J'ai commencé à écrire quelques notes sur la poétique et l'évolution de Carlos Sablón. Je l'ai connu presque enfant, à ses premiers balbutiements plastiques, en tant qu'artiste socialement engagé, avec un mélange très courant à cette époque d'une critique virulente et d'une poésie douloureuse dans des images presque toujours allusives au phénomène de dévalorisation du talent et à la prolifération des modèles bureaucratiques.

Il existe à Cuba toute une génération d'artistes qui ont entamé ce discours dans les années 80 et ont été les grands visionnaires. Une décennie plus tard, la société remarquerait que les avancées d'instabilité et d'incohérence reçues par l'avant-garde créative avaient abouti à une moralité vulnérable, façonnée par les modèles de convenance de la classe qui en est venue à miner les fondements du processus politique dans la Perle des Caraïbes.
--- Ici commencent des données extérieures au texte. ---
/-- R72, R73, R111: the event of a data byte without an error, its matching entries taken one after another. -/
theorem exec_rxDataByte_8N1 {s : State} {n : NodeId} (hi : s.init = false)
    (hfr : (s.node n).ch.framer = .frame { dataBits := 8, parity := .none, stopBits := 1 }) (b : Byte) :
    let hist := ((s.node n).hist ++ [b]).drop ((s.node n).hist.length - 23)
    let matching := (List.finRange 32).filter fun i => entryMatches (s.watchEntry i) n hist
    let counted := s.modNode n fun d =>
      { d with ch := { d.ch with framer := .idle, rxd := true, rxBytes := d.ch.rxBytes + 1 }, hist := hist }
    exec (.rxDataByte n b false true true) s =
      .next (finish s ((byteSignOfLife (assembleByte (matching.foldl (takeMatch n) counted) n b false) n).modNode n fun d =>
        { d with ch := { d.ch with idleT := startUnlessZero d.ch.settings.idleFlushMs } })) := by
  intro hist matching counted
  have hs (high : Bool) : ((rxdLevel s n high).node n).ch.sampling = { dataBits := 8, parity := .none, stopBits := 1 } := by
    simp [rxdLevel, Channel.sampling, hfr]
  have hend : (sampleFrame (s.node n).ch.sampling b false true true).endsHigh = true := by
    simp only [Channel.sampling, hfr]; rfl
  have hcount : ((rxdLevel s n true).modCh n (·.countByte (dataSamples b))).modNode n
      (fun d => { d with hist := appendHistory d.hist b }) = counted := by
    simp only [rxdLevel, State.modCh_eq, State.modNode_modNode]
    exact modNode_congr (by rw [appendHistory_eq]; rfl)
  have hmatch : matchByte ((rxdLevel s n true).modCh n (·.countByte (dataSamples b))) n b =
      matching.foldl (takeMatch n) counted := by
    rw [matchByte_eq, hcount]
    simp [rxdLevel, appendHistory_eq, matching, hist, State.watchEntry]
  refine congrArg Host.Outcome.next ?_
  rw [pinEvent_run hi, hend, frameSampled_8N1 (hs _)]
  exact congrArg (fun t => finish s ((byteSignOfLife (assembleByte t n b false) n).modCh n (·.restartIdle))) hmatch

/-- Settles O35, clause by clause; the firings action by action. -/
theorem pairsFireAndHoldOff : Obligations.PairsFireAndHoldOff := by
  refine ⟨fun s i n ho ht => does_holdoffTimerExpiry ho ht,
    fun s i n f hf => ⟨fun hh => takeMatch_heldOff hf hh, fun ha hh => (answers_note hf hh ha).trans (fired_modPair ..)⟩,
    fun s i n f p c flags k l o hf hh => ?_,
    fun s i n o ho hample hp ht hord hsrc => does_nmiTimerExpiry_watch ho hample hp ht hord hsrc,
    fun s n b ho hfr => ⟨(List.pairwise_lt_finRange 32).filter _, exec_rxDataByte_8N1 ho.1 hfr b⟩⟩
  refine ⟨fun ha => ⟨fun hl => ?_, fun hl => answers_mark hf hh ha hl⟩, fun ha => answers_inject hf hh ha,
    fun ha hc hfl => answers_power hf hh ha hc hfl, fun ha => answers_of_issue hf hh ha rfl,
    fun ha => ⟨fun hp => ?_, fun hp => ?_⟩, fun ha => ⟨fun hl => ?_, fun hl => answers_freezeTail hf hh ha hl⟩⟩
  · exact answers_of_issue hf hh ha (issueAction_mark_none i (by simpa using hl))
  · exact answers_of_issue hf hh ha (issueAction_bootDone_refused i (by simpa using hp))
  · obtain ⟨hrun, hboot, hflag⟩ := bootDone_runs (s := fired s i n f) (n := n) (by simpa using hp)
    exact ⟨answers_bootDone hf hh ha hp, hrun, hboot, hflag,
      fun ho => bootDone_order (s := fired s i n f) (by simpa using ho)⟩
  · exact answers_of_issue hf hh ha (issueAction_freezeTail_skipped i (by simp [freezeOutcome, hl]))

end Sys2Proof.WatchTable

/-! PROOFS. Media frames and transfers: what every operation leaves of the frames' owners and of the ports, the end of an
event, every step. -/

namespace Sys2Proof.MediaFrames
open Sys2Proof.Machine Sys2Proof.LivenessAndCapture

/-! ### What an operation of a block leaves of frames and ports

Frames take a new owner in one operation, the allocation, and a port takes a command in one, its acceptance. Every other
operation keeps what `Keeps` names; one lemma per operation, in the order of the model. -/

/-- From the first state to the second no two frames come to have one owner, no hold begins, RST is not set and no command
begins. -/
structure Keeps (s t : State) : Prop where
  tags : FramesUnique s → FramesUnique t
  hold : t.hold = true → s.hold = true
  rst : ∀ n, (t.node n).port.rst = true → (s.node n).port.rst = true
  cmd : ∀ n, (s.node n).port.cmd = none → (t.node n).port.cmd = none

/-- No frame with a new owner. -/
theorem framesUnique_of_owners {s t : State} (ho : ∀ f k, (t.frame f).own = some k → (s.frame f).own = some k)
    (h : FramesUnique s) : FramesUnique t :=
  fun f g k hf hg => h f g k (ho f k hf) (ho g k hg)

section
variable {s t u : State} {n : NodeId}

theorem Keeps.refl (s : State) : Keeps s s := ⟨id, id, fun _ => id, fun _ => id⟩

theorem Keeps.trans (h : Keeps s t) (k : Keeps t u) : Keeps s u :=
  ⟨k.tags ∘ h.tags, h.hold ∘ k.hold, fun n => h.rst n ∘ k.rst n, fun n => k.cmd n ∘ h.cmd n⟩

/-- An update of parts other than the frames, the nodes and the hold. -/
theorem Keeps.same (h : Keeps s t) (hf : u.frames = t.frames := by rfl) (hn : u.nodes = t.nodes := by rfl)
    (hh : u.hold = t.hold := by rfl) : Keeps s u := by
  refine h.trans ⟨framesUnique_of_owners ?_, ?_, ?_, ?_⟩
  · simp only [State.frame, hf, imp_self, implies_true]
  · simp only [hh, imp_self]
  all_goals simp only [State.node, hn, imp_self, implies_true]

/-- An update of one node, by what it makes of that node's port. -/
theorem Keeps.onNode (h : Keeps s t) {g : Node → Node}
    (hc : (t.node n).port.cmd = none → (g (t.node n)).port.cmd = none)
    (hr : (g (t.node n)).port.rst = true → (t.node n).port.rst = true) : Keeps s (t.modNode n g) := by
  refine h.trans ⟨id, id, fun m => ?_, fun m => ?_⟩
  all_goals
    by_cases hm : m = n
    · subst hm; simpa
    · simp [hm]

theorem Keeps.modPort (h : Keeps s t) {g : Port → Port}
    (hc : (t.node n).port.cmd = none → (g (t.node n).port).cmd = none)
    (hr : (g (t.node n).port).rst = true → (t.node n).port.rst = true) : Keeps s (t.modPort n g) := h.onNode hc hr

/-- An update of a port that leaves its command and RST. -/
theorem Keeps.modFlags (h : Keeps s t) {g : Port → Port}
    (hg : ∀ p, (g p).cmd = p.cmd ∧ (g p).rst = p.rst := by exact fun _ => ⟨rfl, rfl⟩) : Keeps s (t.modPort n g) := by
  obtain ⟨hc, hr⟩ := hg (t.node n).port
  exact h.modPort (by rw [hc]; exact id) (by rw [hr]; exact id)

/-- An update of one node that leaves its port. -/
theorem Keeps.modNode (h : Keeps s t) {g : Node → Node} (hg : ∀ d, (g d).port = d.port := by exact fun _ => rfl) :
    Keeps s (t.modNode n g) :=
  h.onNode (by rw [hg]; exact id) (by rw [hg]; exact id)

theorem Keeps.modFrame (h : Keeps s t) {f : FrameId} {g : Frame → Frame}
    (hg : ∀ x k, (g x).own = some k → x.own = some k := by exact fun _ _ => id) : Keeps s (t.modFrame f g) := by
  refine h.trans ⟨framesUnique_of_owners fun x k => ?_, id, fun _ => id, fun _ => id⟩
  rw [State.modFrame_frame]; split
  · exact hg _ k
  · exact id

theorem Keeps.ite {p : Prop} [Decidable p] (ht : Keeps s t) (hu : Keeps s u) : Keeps s (if p then t else u) := by
  split <;> assumption

/-- Steps of which each keeps frames and ports keep them together. -/
theorem Keeps.foldl {α : Type} {f : State → α → State} (hf : ∀ t x, Keeps s t → Keeps s (f t x)) (xs : List α)
    (h : Keeps s t) : Keeps s (xs.foldl f t) := by
  induction xs generalizing t with
  | nil => exact h
  | cons x xs ih => exact ih (hf t x h)

theorem Keeps.modSq (h : Keeps s t) {g : Sequencer → Sequencer} : Keeps s (t.modSq n g) := h.modNode
theorem Keeps.modLv (h : Keeps s t) {g : Liveness → Liveness} : Keeps s (t.modLv n g) := h.modNode
theorem Keeps.modCh (h : Keeps s t) {g : Channel → Channel} : Keeps s (t.modCh n g) := h.modNode
theorem Keeps.modJr (h : Keeps s t) {g : Journal → Journal} : Keeps s (t.modJr n g) := h.modNode
theorem Keeps.modAtt (h : Keeps s t) {g : Attachment → Attachment} : Keeps s (t.modAtt n g) := h.modNode
theorem Keeps.modPins (h : Keeps s t) {g : Pins → Pins} : Keeps s (t.modPins n g) := h.modNode
theorem Keeps.modShelf (h : Keeps s t) {g : Shelf → Shelf} : Keeps s (t.modShelf g) := h.same
theorem Keeps.modSlot (h : Keeps s t) {k : SlotId} {g : SlotCopy → SlotCopy} : Keeps s (t.modSlot k g) := h.same
theorem Keeps.modEntry (h : Keeps s t) {e : EntryId} {g : Entry → Entry} : Keeps s (t.modEntry e g) := h.same
theorem Keeps.modWatch (h : Keeps s t) {i : WatchId} {g : WatchEntry → WatchEntry} : Keeps s (t.modWatch i g) := h.same
theorem Keeps.modPair (h : Keeps s t) {i : WatchId} {g : Pair → Pair} : Keeps s (t.modPair i n g) := h.same
theorem Keeps.store (h : Keeps s t) {a : Nat} {bs : List Byte} : Keeps s (t.store a bs) := h.same
theorem Keeps.waitList (h : Keeps s t) {l : List Request} : Keeps s { t with waitList := l } := h.same
theorem Keeps.watch (h : Keeps s t) {w : Vector WatchEntry 32} : Keeps s { t with watch := w } := h.same
theorem Keeps.init (h : Keeps s t) {b : Bool} : Keeps s { t with init := b } := h.same
theorem Keeps.waits (h : Keeps s t) {l : List Waiter} : Keeps s { t with waits := l } := h.same

/-! Attention bits, event flags, slots. -/

theorem Keeps.setAttn (h : Keeps s t) {b : AttnBit} : Keeps s (setAttn t b) := h.same
theorem Keeps.nodeEvent (h : Keeps s t) {e : NodeEvent} : Keeps s (nodeEvent t n e) := h.modNode.setAttn
theorem Keeps.shelfEvent (h : Keeps s t) {e : ShelfEvent} : Keeps s (shelfEvent t e) := h.same
theorem Keeps.refuseWrite (h : Keeps s t) : Keeps s (refuseWrite t) := h.same
theorem Keeps.slotDone (h : Keeps s t) {k : SlotId} {r : Result} {detail : Word} : Keeps s (slotDone t k r detail) := h.same

theorem Keeps.deliver (h : Keeps s t) {src : OrderSrc} {r : Result} {detail : Word} :
    Keeps s (deliver t n src r detail) := by
  cases src with
  | slot k => exact h.slotDone
  | watch i => exact (h.modPair (n := n)).nodeEvent
  | hang => exact h.modLv.nodeEvent
  | shed => exact h.modShelf.nodeEvent

/-! The Console Channel. -/

theorem Keeps.itemResult (h : Keeps s t) {i : TxItem} {r : Result} : Keeps s (itemResult t i r) := by
  unfold Machine.itemResult; split
  · exact h.slotDone
  · exact h

theorem Keeps.headSent (h : Keeps s t) {after : TxPhase} : Keeps s (headSent t n after) := by
  unfold Machine.headSent; split
  · exact h
  · exact h.modCh.itemResult

theorem Keeps.discardTx (h : Keeps s t) : Keeps s (discardTx t n) :=
  Keeps.foldl (fun _ _ k => k.itemResult) _ h.modCh

theorem Keeps.injectAction (h : Keeps s t) {i : WatchId} {p : TxPayload} : Keeps s (injectAction t n i p) :=
  Keeps.ite h.modCh h

/-! The Journal Writer. -/

theorem Keeps.writeBody (h : Keeps s t) {l : Layout} {record : Word → List Byte} : Keeps s (writeBody t n l record) := by
  unfold Machine.writeBody; exact h.store.modJr

theorem Keeps.writePinned (h : Keeps s t) {l : Layout} {record : Word → List Byte} :
    Keeps s (writePinned t n l record) := by
  unfold Machine.writePinned; exact h.store.modJr

theorem Keeps.placeLine (h : Keeps s t) {line : Line} (hp : placeLine t n line = some u) : Keeps s u := by
  unfold Machine.placeLine at hp
  dsimp only at hp
  split at hp
  · cases hp; exact h
  · split at hp
    · cases hp; exact h.writePinned
    · split at hp <;> cases hp
      exact h.writeBody

theorem Keeps.handOver (h : Keeps s t) {line : Line} {split : Bool} : Keeps s (handOver t n line split) := by
  unfold Machine.handOver
  cases hp : Machine.placeLine t n line with
  | some u => exact (h.placeLine hp).modJr
  | none => exact Keeps.ite h.modJr h.modJr

theorem Keeps.storeByte (h : Keeps s t) {b : Byte} : Keeps s (storeByte t n b) := Keeps.ite h.modJr h.modJr.handOver

theorem Keeps.releaseCr (h : Keeps s t) : Keeps s (releaseCr t n) := Keeps.ite h.modJr.storeByte h

theorem Keeps.dropByte (h : Keeps s t) : Keeps s (dropByte t n) := h.modJr.nodeEvent

theorem Keeps.markFraming (h : Keeps s t) {error : Bool} : Keeps s (markFraming t n error) := h.modJr

theorem Keeps.takeLf (h : Keeps s t) {error : Bool} : Keeps s (takeLf t n error) :=
  Keeps.ite h.modJr.markFraming.modJr h.modJr.markFraming.handOver

theorem Keeps.takeOther (h : Keeps s t) {b : Byte} {error : Bool} : Keeps s (takeOther t n b error) :=
  Keeps.ite h.releaseCr.dropByte (Keeps.ite h.releaseCr.markFraming.modJr h.releaseCr.markFraming.storeByte)

theorem Keeps.assembleByte (h : Keeps s t) {b : Byte} {error : Bool} : Keeps s (assembleByte t n b error) :=
  Keeps.ite h.dropByte (Keeps.ite h.takeLf h.takeOther)

theorem Keeps.endRequest (h : Keeps s t) {r : EndRequest} : Keeps s (endRequest t n r) := by
  have hcr : Keeps s (if (t.node n).jr.asm.blocked = .taking then Machine.releaseCr t n else t) := Keeps.ite h.releaseCr h
  unfold Machine.endRequest; dsimp only
  split
  · exact hcr
  · exact hcr.modJr
  · exact Keeps.ite hcr hcr.handOver

theorem Keeps.marker (h : Keeps s t) {kind : MarkerKind} {arg : Nat} : Keeps s (marker t n kind arg) := by
  unfold Machine.marker; dsimp only
  split
  · exact h
  · exact Keeps.ite h.writeBody h.modJr.nodeEvent

theorem Keeps.bootMarker (h : Keeps s t) {kind : MarkerKind} : Keeps s (bootMarker t n kind) := h.marker

theorem Keeps.newBoot (h : Keeps s t) : Keeps s (newBoot t n) := h.modJr.bootMarker

theorem Keeps.writeBlocked (h : Keeps s t) : Keeps s (writeBlocked t n) := by
  unfold Machine.writeBlocked; split
  · exact h
  · exact h.handOver
  · exact h.handOver

theorem Keeps.roomWrite (h : Keeps s t) : Keeps s (roomWrite t n) := by
  unfold Machine.roomWrite; dsimp only
  split
  · exact Keeps.ite h.writeBody.modJr.writeBlocked h
  · exact h

theorem Keeps.fenceEvent (h : Keeps s t) : Keeps s (fenceEvent t n) := h.modJr.roomWrite

theorem Keeps.freezeTail (h : Keeps s t) {reason : TailReason} : Keeps s (freezeTail t n reason) := by
  unfold Machine.freezeTail; dsimp only
  split
  · exact h.store.modJr.marker.nodeEvent
  · exact h.modJr
  · exact h

/-! The Frame Controller. -/

theorem Keeps.dropWaiter (h : Keeps s t) {w : Waiter} : Keeps s (dropWaiter t w) := h.same
theorem Keeps.dropClean (h : Keeps s t) {f : FrameId} : Keeps s (dropClean t f) := h.same
theorem Keeps.joinClean (h : Keeps s t) {f : FrameId} : Keeps s (joinClean t f) := h.same
theorem Keeps.dropDirty (h : Keeps s t) {f : FrameId} : Keeps s (dropDirty t n f) := h.modAtt

theorem Keeps.freeFrame (h : Keeps s t) {f : FrameId} : Keeps s (freeFrame t f) := by
  have hfree (x : Frame) (k : NodeId × Nat) : (none : Option (NodeId × Nat)) = some k → x.own = some k := nofun
  unfold Machine.freeFrame; dsimp only
  split
  · exact h.dropDirty.dropClean.waitList.modFrame hfree
  · exact h.dropClean.waitList.modFrame hfree

theorem Keeps.makeClean (h : Keeps s t) {f : FrameId} : Keeps s (makeClean t f) := h.modFrame.joinClean

theorem Keeps.postEntry (h : Keeps s t) {e : EntryId} {r : Request} : Keeps s (postEntry t e r) := by
  unfold Machine.postEntry; dsimp only
  split
  · exact h.modEntry.setAttn
  · exact h.modEntry.dropDirty.modFrame.setAttn

theorem Keeps.requestTransfer (h : Keeps s t) {k : TransferKind} {f : FrameId} : Keeps s (requestTransfer t k f) := by
  unfold Machine.requestTransfer; dsimp only
  split
  · exact h.postEntry
  · exact h.waitList

theorem Keeps.serveWaitList (h : Keeps s t) : Keeps s (serveWaitList t) := by
  unfold Machine.serveWaitList; split
  · exact h.waitList.postEntry
  · exact h

theorem Keeps.freeEntryServe (h : Keeps s t) {e : EntryId} : Keeps s (freeEntryServe t e) := h.modEntry.serveWaitList

theorem Keeps.requestFlush (h : Keeps s t) {f : FrameId} : Keeps s (requestFlush t f) := Keeps.ite h.requestTransfer h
Carlos a grandi dans des temps des incertitudes et de nostalgies, dans des années de profondes pénuries de toutes sortes, où la transfiguration sociale et personnelle était monnaie courante, présente à chaque repas. Ainsi, vingt ans après l'avant-garde des années 80 à Cuba, ce jeune homme de Bayamo, ville de l'est du pays, a suivi leurs préceptes. Bien qu'il y ait toujours eu dans ses œuvres des touches de mélancolie personnelle, ce n’étaient que des suggestions de ce qui est maintenant son discours : un discours incarné, choisi avec une totale liberté et une intentionnalité à partir d'autres domaines et espaces physiques et culturels qui ont beaucoup contribué à son bagage émotionnel et vécu.


Carlos a macéré des influences locales et étrangères comme un pigment dans son intimité créative précoce et a maintenu une ligne expressive qui, pour d'autres, n'a mené nulle part, car ils ne sont jamais parvenus à se débarrasser du style collectif de l'art contestataire. Pour lui, cependant, qui a pris du langage universel ce qui était le plus proche de sa sensibilité, le chemin de l'expérimentation initiale s'est peu à peu transformé en une théorie solide, tout autant que sa réalisation.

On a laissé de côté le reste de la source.